F2: The reported price in Column 4 is a weighted average price. These shares were sold in multiple transactions at prices ranging from $48.90 to $49.87 per share, inclusive. The reporting person undertakes to provide to the issuer, any security holder of the issuer, or the staff of the Securities and Exchange Commission, upon request, full information regarding the number of shares sold at each separate price within the range set forth in this footnote (2).
F3: The reported price in Column 4 is a weighted average price. These shares were sold in multiple transactions at prices ranging from $49.90 to $50.26 per share, inclusive. The reporting person undertakes to provide to the issuer, any security holder of the issuer, or the staff of the Securities and Exchange Commission, upon request, full information regarding the number of shares sold at each separate price within the range set forth in this footnote (3).
F4: The reporting person is one of the Managing Members of AH Equity Partners II, L.L.C. ("AHEP II"), which is the General Partner of Andreessen Horowitz Fund II, L.P. as nominee ("AH Fund II"), and may be deemed to share voting and investment power over the securities held by AH Fund II. The reporting person disclaims beneficial ownership over such securities except to the extent of his pecuniary interest therein. The inclusion of these securities in this report shall not be deemed an admission of beneficial ownership of the reported securities for purposes of Section 16 or for any other purposes.
F5: Transactions reported on this form represent pro rata distributions, and not a purchase or sale, of securities by AH Fund II to its partners for which it acts as nominee without consideration.
F6: The reporting person and JP Morgan Trust Company, NA are the Trustees of The Andreessen 1996 Living Trust.
F7: The reporting person is one of the Managing Members of AHEP II, and may be deemed to share voting and investment power over the securities held by AHEP II. The reporting person disclaims beneficial ownership over such securities except to the extent of his pecuniary interest therein. The inclusion of these securities in this report shall not be deemed an admission of beneficial ownership of the reported securities for purposes of Section 16 or for any other purposes.

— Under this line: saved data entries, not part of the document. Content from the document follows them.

/-- A kill advances the generations of the thread's copy handles, which revokes its copies (R85), and frees its placed
free-standing hires (R112). -/
def State.revokeAll (s : State) (id : Word32) : State :=
  let s := (s.copies.filter fun e => e.2.thid == id && e.2.live).foldl (fun s e => s.postOnce (.tracerLine e.2.core)) s
  let s := s.modThr id fun t => { t with copyGen := t.copyGen.map fun e => (e.1, nextGen e.2) }
  (s.hires.filter fun e => e.2.thid == id && e.2.booked.isNone && e.2.state == .placed).foldl (fun s e =>
    State.postOnce { s with hires := s.hires.ins e.1 { e.2 with doomed := true } } (.landingLine e.1)) s

/-- All four outstanding counters read zero (R53). -/
def Thread.idle (t : Thread) : Bool := t.outLd == 0 && t.outSt == 0 && t.outCp == 0 && t.outHr == 0

/-- An exited thread is freed once its counters read zero. -/
def State.tryFree (s : State) (id : Word32) : State :=
  let t := s.thr id
  if t.life == .exited && t.idle && (s.threads.look id.toNat).isSome then s.postOnce (.threadFreed id) else s

/-- The task of an ending thread is done (R140); a task is named by its home core and the offset of its
record. -/
def State.taskDone (s : State) (t : Thread) : State :=
  match t.task with
  | none => s
  | some x =>
    let o := x.toNat % 2 ^ 32
    s.modCore (x.toNat / 2 ^ 32) fun c =>
      let d := c.spNat o 8
      if d / 2 ^ 56 % 16 = 3 then c.spWrite o (leBytes 8 (d + 2 ^ 56)) else c

/-- Put back what an access in flight had taken, the last first (R223): full bits are set again, entries it had only
observed stay. -/
def State.untake (s : State) (id : Word32) : State :=
  let t := s.thr id
  let s := t.taken.reverse.foldl (fun s e =>
    let n := e.spec.toNat
    if n < 0x80 then s.modThr id fun t => t.setFull n true
    else if n = 0x81 then s.modCore t.core fun c =>
      let q := c.queue e.dir
      c.setQueue e.dir { q with items := e.x :: q.items, claimed := q.claimed - 1 }
    else if n = 0x83 then s
    else s.modCore t.core fun c => c.setSreg (n - 0x90) { c.sreg (n - 0x90) with full := true }) s
  s.modThr id fun t => { t with taken := [], vals := [], planes := [] }

/-- The thread moves to exited (R53, R246); killed: as a kill does (R254). -/
def State.endThread (s : State) (id : Word32) (killed : Bool) : State :=
  let s := s.taskDone (s.thr id)
  let s := if (s.thr id).wait == .none then s else s.untake id
  let s := ((s.leaveRun id).vacate id).cacheOut id
  let s := s.modThr id fun t => { t with life := .exited, wait := .none, posted := [], atPort := false,
                                          outLd := 0, saving := false, saveFor := none, late := none, killers := [] }
  let s := s.cancelBooks id
  let s := if killed then s.revokeAll id else s
  (s.dropMember id).tryFree id
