-- ==== Sys2Proof/Machine/Flags.lean ====
section
/-!
DEFINITION. The computation of fpflags and of arithmetic traps (R22 to R24, R273, R281).
-/
namespace Sys2Proof.Machine

/-- The enable bits of fpctl in the order of the flags: env to enx above nv to nx (R22, R23). -/
def Thread.enables (t : Thread) : Flags := t.fpctl.extractLsb' 8 5
def Thread.sat8 (t : Thread) : Bool := t.fpctl.getLsbD 2
def Thread.rm (t : Thread) : BitVec 2 := t.fpctl.extractLsb' 0 2
/-- The rounding mode in force for a rounding code (R225). -/
def Thread.rmode (t : Thread) (rc : Rc) : RMode := Machine.rmode t.rm rc

/-- The lowest cause among exceptions, with its flag (R24). -/
def lowestFp (fl : Flags) : Option (Byte × Flags) :=
  if fl &&& fNV ≠ 0#5 then some (0xC0#8, fNV)
  else if fl &&& fDZ ≠ 0#5 then some (0xC1#8, fDZ)
  else if fl &&& fOF ≠ 0#5 then some (0xC2#8, fOF)
  else if fl &&& fUF ≠ 0#5 then some (0xC3#8, fUF)
  else if fl &&& fNX ≠ 0#5 then some (0xC4#8, fNX)
  else none

/-- A scalar instruction has raised fl: it traps on the lowest enabled one, with the flags of all it
raised set, or the flags are set (R24, log 21). -/
def raise (fl : Flags) : M Unit := do
  let t ← getTh
  match lowestFp (fl &&& t.enables) with
  | some (c, _) => throw (.trap c 1#64 fl)
  | none => modTh fun t => { t with fpflags := t.fpflags ||| fl }

/-- The lanes that raised an exception, as tval shows them. -/
def lanesRaising (fls : List Flags) (e : Flags) : Nat :=
  (List.range fls.length).foldl (fun n i => if fls.getD i 0#5 &&& e ≠ 0#5 then n + 2 ^ i else n) 0

/-- A vector instruction has raised, lane by lane, the given exceptions (R24). -/
def raiseV (fls : List Flags) : M Unit := do
  let t ← getTh
  let all := fls.foldl (· ||| ·) 0#5
  match lowestFp (all &&& t.enables) with
  | some (c, e) => throw (.trap c (BitVec.ofNat 64 (lanesRaising fls e)) all)
  | none => modTh fun t => { t with fpflags := t.fpflags ||| all }

end Sys2Proof.Machine
end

F8: Transactions reported on this form represent pro rata distributions, and not a purchase or sale, of securities by AHEP II to its members and assignees without consideration.

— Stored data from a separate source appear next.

-- ==== Sys2Proof/Machine/Vector.lean ====
section
/-!
DEFINITION. The vector instructions, opcodes 0x50 to 0x6A (R279 to R292), with their bounds (R34, R36 to
R38) and tangents (R130 to R132, R135).
-/
namespace Sys2Proof.Machine

/-! ### Lanes, masks and the write of a result (R279, R281) -/

/-- What a vector instruction reads of one register: lanes, bound, and for each tangent lanes and bound. -/
structure VSrc where
  xs : List Nat
  b  : Word32
  ts : List (List Nat × Word32)
  deriving DecidableEq, Repr

def Thread.vsrc (t : Thread) (w i : Nat) : VSrc :=
  ⟨lanesOf w (t.vR i), t.vB i, (List.range t.k).map fun j => (lanesOf w (t.vT j i), t.vTb j i)⟩

def VSrc.tan (v : VSrc) (j : Nat) : List Nat × Word32 := v.ts.getD j ([], 0#32)

/-- Read vector fields and a mask: their lanes, and the mask's bits. -/
def readVs (w : Nat) (fs : List Fld) (m : BitVec 3) : M (List VSrc × Nat) := do
  checkMask m
  fs.forM fun f => regCheck true f.spec
  let mask ← readMask m
  let t ← getTh
  pure (fs.map fun f => t.vsrc w f.spec.toNat, mask)

/-- The lanes of a list that a mask selects. -/
def activeOf (mask : Nat) (xs : List Nat) : List Nat :=
  ((List.range xs.length).filter mask.testBit).map fun i => xs.getD i 0

/-- Write lanes under a mask with a bound; masked: the old bound is kept when larger (R34). Tangents not given
are written as +0 with bound 0 (R130). -/
def writeLanes (d : Fld) (w mask : Nat) (masked : Bool) (res : List Nat) (b : Word32)
    (ts : List (List Nat × Word32)) : M Unit := do
  let t ← getTh
  let i := d.spec.toNat
  let put (old : Vec) (new : List Nat) : Vec := joinLanes w (mergeLanes mask (lanesOf w old) new)
  let bd (old b : Word32) : Word32 := if masked then bMax old b else b
  writeV i (put (t.vR i) res) (bd (t.vB i) b) ((List.range t.k).map fun j =>
    let p := ts.getD j ([], 0#32)
    (put (t.vT j i) p.1, bd (t.vTb j i) p.2))

/-- Tangents of a vector result: the selected ones computed, the others +0 with bound 0 (R130). -/
def vTansFor (t : Thread) (f : Nat → List Nat × Word32) : List (List Nat × Word32) :=
  (List.range t.k).map fun j => if t.sel.contains j then f j else ([], 0#32)

/-- Compute lane by lane, inactive lanes as zero. -/
def lanewise (n mask : Nat) (f : Nat → Nat) : List Nat :=
  (List.range n).map fun i => if mask.testBit i then f i else 0
/-- Flags lane by lane. -/
def laneFlags (n mask : Nat) (f : Nat → Flags) : List Flags :=
  (List.range n).map fun i => if mask.testBit i then f i else 0#5

/-! ### Floating-point arithmetic (R282, R283) -/

/-- The bound of a primal result (R36). -/
def vBound (f : FSpec) (o : FOp) (ms : List Mag) (bs : List Word32) (h : Word32) : Word32 :=
  let m (i : Nat) : Mag := ms.getD i mag0
  let b (i : Nat) : Word32 := bs.getD i 0#32
  let _ := f
  match o with
  | .add | .sub => bAddSub (b 0) (b 1) h
  | .mul => bMulF (m 0) (m 1) (b 0) (b 1) h
  | .fma => bFma (m 0) (m 1) (b 0) (b 1) (b 2) h
  | .div | .sqrt => if bs.all (· == 0#32) then h else bInf
  | .min | .max => bMaxL bs

/-- The bound of a tangent result (R135): magnitudes and bounds of the primals and of the tangents. -/
def vTanBound (o : FOp) (ms : List Mag) (bs : List Word32) (mts : List Mag) (bts : List Word32) (allZero : Bool)
    (h : Word32) : Word32 :=
  let m (i : Nat) : Mag := ms.getD i mag0
  let b (i : Nat) : Word32 := bs.getD i 0#32
  let m' (i : Nat) : Mag := mts.getD i mag0
  let b' (i : Nat) : Word32 := bts.getD i 0#32
  let mul := bSum [bMul (m' 0) (b 1), bMul (m 1) (b' 0), bMul (magOfBound (b' 0)) (b 1),
    bMul (m 0) (b' 1), bMul (m' 1) (b 0), bMul (magOfBound (b 0)) (b' 1), h]
  match o with
  | .add | .sub => bAddSub (b' 0) (b' 1) h
  | .mul => mul
  | .fma => bAdd mul (b' 2)
  | .div | .sqrt => if allZero then 0#32 else bInf
  | .min | .max => bMaxL bts

def vArith (o : FOp) (t : FTy) (rc : Rc) (d : Fld) (srcs : List Fld) (m : BitVec 3) : M Ctl := do
  check1 ((.vec, d) :: srcs.map fun f => (.vec, f))
  let th ← getTh
  let f := ftySpec t
  let w := f.width
  let n := 512 / w
  let rm := th.rmode rc
  let (vs, mask) ← readVs w srcs m
  let x (k i : Nat) : Nat := ((vs.map (·.xs)).getD k []).getD i 0
  let out (i : Nat) : Nat × Flags := fop f rm o (x 0 i) (x 1 i) (x 2 i)
  let res := lanewise n mask fun i => (out i).1
  raiseV (laneFlags n mask fun i => (out i).2)
  let ms := vs.map fun v => maxMag f (activeOf mask v.xs)
  let bs := vs.map (·.b)
  let ts := vTansFor th fun j =>
    let y (k i : Nat) : Nat := ((vs.map fun v => (v.tan j).1).getD k []).getD i 0
    let tr := lanewise n mask fun i =>
      fopTan f rm o (x 0 i) (x 1 i) (x 2 i) (y 0 i) (y 1 i) (y 2 i) (res.getD i 0)
    let act := vs.map fun v => activeOf mask (v.tan j).1
    let all := (List.range n).map fun i => fopTan f rm o (x 0 i) (x 1 i) (x 2 i) (y 0 i) (y 1 i) (y 2 i) (out i).1
    (tr, vTanBound o ms bs (act.map (maxMag f)) (vs.map fun v => (v.tan j).2)
      (act.all fun l => l.all fun z => (decodeF f z).isZero) (halfUlp f (maxMag f all)))
  -- max|result| is that of the operation in every lane, whatever the mask (R36, log 98)
  writeLanes d w mask (m ≠ 0#3) res (vBound f o ms bs (halfUlp f (maxMag f ((List.range n).map fun i => (out i).1)))) ts
  pure .fall

def execVadd (h : Head) (d a b : Fld) (m : BitVec 3) (t : FTy) (rc : Rc) (s : State) :=
  runU h (vArith .add t rc d [a, b] m) s
def execVsub (h : Head) (d a b : Fld) (m : BitVec 3) (t : FTy) (rc : Rc) (s : State) :=
  runU h (vArith .sub t rc d [a, b] m) s
def execVmul (h : Head) (d a b : Fld) (m : BitVec 3) (t : FTy) (rc : Rc) (s : State) :=
  runU h (vArith .mul t rc d [a, b] m) s
def execVfma (h : Head) (d a b : Fld) (c : BitVec 8) (m : BitVec 3) (t : FTy) (rc : Rc) (s : State) :=
  runU h (vArith .fma t rc d [a, b, ⟨c, false⟩] m) s
def execVdiv (h : Head) (d a b : Fld) (m : BitVec 3) (t : FTy) (rc : Rc) (s : State) :=
  runU h (vArith .div t rc d [a, b] m) s
def execVsqrt (h : Head) (d a : Fld) (m : BitVec 3) (t : FTy) (rc : Rc) (s : State) :=
  runU h (vArith .sqrt t rc d [a] m) s
def execVmin (h : Head) (d a b : Fld) (m : BitVec 3) (t : FTy) (s : State) :=
  runU h (vArith .min t .dyn d [a, b] m) s
def execVmax (h : Head) (d a b : Fld) (m : BitVec 3) (t : FTy) (s : State) :=
  runU h (vArith .max t .dyn d [a, b] m) s

/-! ### Comparison, selection, signs (R284 to R286) -/

/-- A comparison of integer lanes; the two conditions integers have no use for do not decode. -/
def icmp (c : FCond) (x y : Int) : Bool :=
  match c with
  | .eq => x == y
  | .ne => x != y
  | .lt => decide (x < y)
  | .le => decide (x ≤ y)
  | .gt => decide (y < x)
  | .ge => decide (y ≤ x)
  | .un => false
  | .ord => true

def cmpLane (t : Fmt) (c : FCond) (x y : Nat) : Bool × Flags :=
  match fspec? t, intFmt? t with
  | some f, _ => fCmp f c x y
  | none, some (w, sgn) => (icmp c (intVal w sgn x) (intVal w sgn y), 0#5)
  | none, none => (false, 0#5)

/-- Every lane of the mask is written; the tangents are left as they were. -/
def execVcmp (h : Head) (d a b : Fld) (m : BitVec 3) (t : Fmt) (c : FCond) (s : State) := runU h (do
  check1 [(.vec, d), (.vec, a), (.vec, b)]
  let w := fmtWidth t
  let n := 512 / w
  let (vs, mask) ← readVs w [a, b] m
  let x (k i : Nat) : Nat := ((vs.map (·.xs)).getD k []).getD i 0
  let out (i : Nat) : Bool × Flags := cmpLane t c (x 0 i) (x 1 i)
  raiseV (laneFlags n mask fun i => (out i).2)
  let r := (List.range n).foldl (fun r i => if mask.testBit i && (out i).1 then r + 2 ^ i else r) 0
  modTh fun t => (t.setV d.spec.toNat (BitVec.ofNat 512 r)).setVb d.spec.toNat 0#32
  pure .fall) s

/-- Lanes of a where the mask is 1, of b elsewhere. -/
def pickLanes (mask n : Nat) (xs ys : List Nat) : List Nat :=
  (List.range n).map fun i => if mask.testBit i then xs.getD i 0 else ys.getD i 0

F9: The reporting person is one of the Managing Members of AH Capital Management, L.L.C. ("AHCM"), and may be deemed to share voting and investment power over the securities held by AHCM. The reporting person disclaims beneficial ownership over such securities except to the extent of his pecuniary interest therein. The inclusion of these securities in this report shall not be deemed an admission of beneficial ownership of the reported securities for purposes of Section 16 or for any other purposes.
F10: Transactions reported on this form represent pro rata distributions, and not a purchase or sale, of securities by AHCM to its members and assignees without consideration.
F11: The reporting person and JP Morgan Trust Company, NA are the Trustees of The Andreessen 1996 Charitable Remainder Unitrust. The reporting person disclaims beneficial ownership over such securities except to the extent of his pecuniary interest therein. The inclusion of these securities in this report shall not be deemed an admission of beneficial ownership of the reported securities for purposes of Section 16 or for any other purposes.
F12: The Class B Common Stock is convertible into the issuer's Class A Common Stock on a 1-for-1 basis (a) at the holder's option or (b) upon certain transfers of such shares, and has no expiration date.
F13: The holder elected to convert the shares of Class B Common Stock into Class A Common Stock on a 1-for-1 basis.